• TASK MATERIAL:
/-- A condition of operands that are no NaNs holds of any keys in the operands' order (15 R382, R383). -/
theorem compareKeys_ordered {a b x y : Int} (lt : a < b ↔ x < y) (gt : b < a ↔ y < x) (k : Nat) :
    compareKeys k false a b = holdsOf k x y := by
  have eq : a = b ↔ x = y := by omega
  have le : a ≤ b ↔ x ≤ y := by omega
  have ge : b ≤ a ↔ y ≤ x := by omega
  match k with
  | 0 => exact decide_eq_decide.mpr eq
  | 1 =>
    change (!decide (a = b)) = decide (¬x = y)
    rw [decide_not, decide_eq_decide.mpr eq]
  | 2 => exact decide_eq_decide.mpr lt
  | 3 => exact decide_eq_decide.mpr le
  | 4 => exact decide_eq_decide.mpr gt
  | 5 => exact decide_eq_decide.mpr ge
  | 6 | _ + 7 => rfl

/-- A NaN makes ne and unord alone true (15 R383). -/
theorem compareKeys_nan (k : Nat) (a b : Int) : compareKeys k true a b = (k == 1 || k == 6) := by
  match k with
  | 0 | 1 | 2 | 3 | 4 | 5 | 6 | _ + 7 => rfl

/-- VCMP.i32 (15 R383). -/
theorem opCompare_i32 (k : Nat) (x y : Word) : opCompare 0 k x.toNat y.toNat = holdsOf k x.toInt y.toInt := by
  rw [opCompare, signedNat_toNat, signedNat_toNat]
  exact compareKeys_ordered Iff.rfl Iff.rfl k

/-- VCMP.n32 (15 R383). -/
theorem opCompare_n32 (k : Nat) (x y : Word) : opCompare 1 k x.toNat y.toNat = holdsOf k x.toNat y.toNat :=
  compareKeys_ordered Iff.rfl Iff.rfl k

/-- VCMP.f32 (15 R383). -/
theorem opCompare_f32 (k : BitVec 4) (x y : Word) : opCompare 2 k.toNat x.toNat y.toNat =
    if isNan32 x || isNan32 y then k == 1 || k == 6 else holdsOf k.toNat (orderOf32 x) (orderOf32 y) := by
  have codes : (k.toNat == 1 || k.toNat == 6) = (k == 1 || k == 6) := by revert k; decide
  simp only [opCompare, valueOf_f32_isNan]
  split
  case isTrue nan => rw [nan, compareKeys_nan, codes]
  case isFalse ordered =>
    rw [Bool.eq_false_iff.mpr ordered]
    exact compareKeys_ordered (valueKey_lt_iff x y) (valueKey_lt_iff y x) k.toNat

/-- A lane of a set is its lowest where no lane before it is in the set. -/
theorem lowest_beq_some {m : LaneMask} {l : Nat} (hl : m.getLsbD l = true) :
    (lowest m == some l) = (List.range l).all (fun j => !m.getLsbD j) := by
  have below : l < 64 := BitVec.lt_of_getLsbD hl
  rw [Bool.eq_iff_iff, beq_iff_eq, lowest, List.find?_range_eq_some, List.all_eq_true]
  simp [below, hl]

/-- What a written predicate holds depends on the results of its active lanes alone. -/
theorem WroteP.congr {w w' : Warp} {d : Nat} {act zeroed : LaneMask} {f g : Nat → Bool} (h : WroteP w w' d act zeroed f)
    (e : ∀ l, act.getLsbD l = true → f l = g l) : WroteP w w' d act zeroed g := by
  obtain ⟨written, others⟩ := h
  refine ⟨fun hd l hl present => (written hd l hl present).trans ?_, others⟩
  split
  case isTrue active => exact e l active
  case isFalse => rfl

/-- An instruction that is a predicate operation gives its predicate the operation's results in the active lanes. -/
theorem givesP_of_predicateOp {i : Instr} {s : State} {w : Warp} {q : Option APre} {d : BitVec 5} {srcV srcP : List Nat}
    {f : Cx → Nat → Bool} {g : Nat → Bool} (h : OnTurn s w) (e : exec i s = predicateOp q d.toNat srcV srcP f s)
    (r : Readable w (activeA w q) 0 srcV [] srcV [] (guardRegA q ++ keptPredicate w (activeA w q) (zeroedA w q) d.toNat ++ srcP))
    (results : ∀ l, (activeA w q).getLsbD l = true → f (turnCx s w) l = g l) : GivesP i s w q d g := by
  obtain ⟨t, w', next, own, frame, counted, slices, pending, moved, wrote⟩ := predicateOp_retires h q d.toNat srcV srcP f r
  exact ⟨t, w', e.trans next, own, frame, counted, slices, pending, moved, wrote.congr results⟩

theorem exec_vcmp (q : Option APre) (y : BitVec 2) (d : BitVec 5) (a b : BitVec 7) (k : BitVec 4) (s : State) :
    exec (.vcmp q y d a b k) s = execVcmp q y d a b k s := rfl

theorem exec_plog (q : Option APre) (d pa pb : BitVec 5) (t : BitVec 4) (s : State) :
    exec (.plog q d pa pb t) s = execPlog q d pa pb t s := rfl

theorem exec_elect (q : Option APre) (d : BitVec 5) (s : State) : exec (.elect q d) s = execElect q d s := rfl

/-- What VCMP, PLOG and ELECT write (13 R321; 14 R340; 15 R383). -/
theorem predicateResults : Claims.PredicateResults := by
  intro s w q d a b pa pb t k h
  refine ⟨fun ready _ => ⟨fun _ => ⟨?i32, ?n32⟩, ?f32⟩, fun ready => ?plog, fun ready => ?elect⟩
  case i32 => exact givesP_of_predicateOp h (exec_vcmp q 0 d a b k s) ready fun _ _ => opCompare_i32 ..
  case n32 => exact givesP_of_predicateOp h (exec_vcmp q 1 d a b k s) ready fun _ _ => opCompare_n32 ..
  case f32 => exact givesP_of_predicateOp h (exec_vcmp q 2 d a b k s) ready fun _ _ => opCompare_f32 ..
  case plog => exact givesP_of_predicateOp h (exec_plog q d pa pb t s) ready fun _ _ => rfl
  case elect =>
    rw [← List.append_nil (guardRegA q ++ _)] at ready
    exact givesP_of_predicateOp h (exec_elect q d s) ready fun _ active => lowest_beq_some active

• WHAT IS EXPECTED:
Each line of the data above containing the string "simp" is to be copied.

• FINISHED TASK:
  simp only [opCompare, valueOf_f32_isNan]
  simp [below, hl]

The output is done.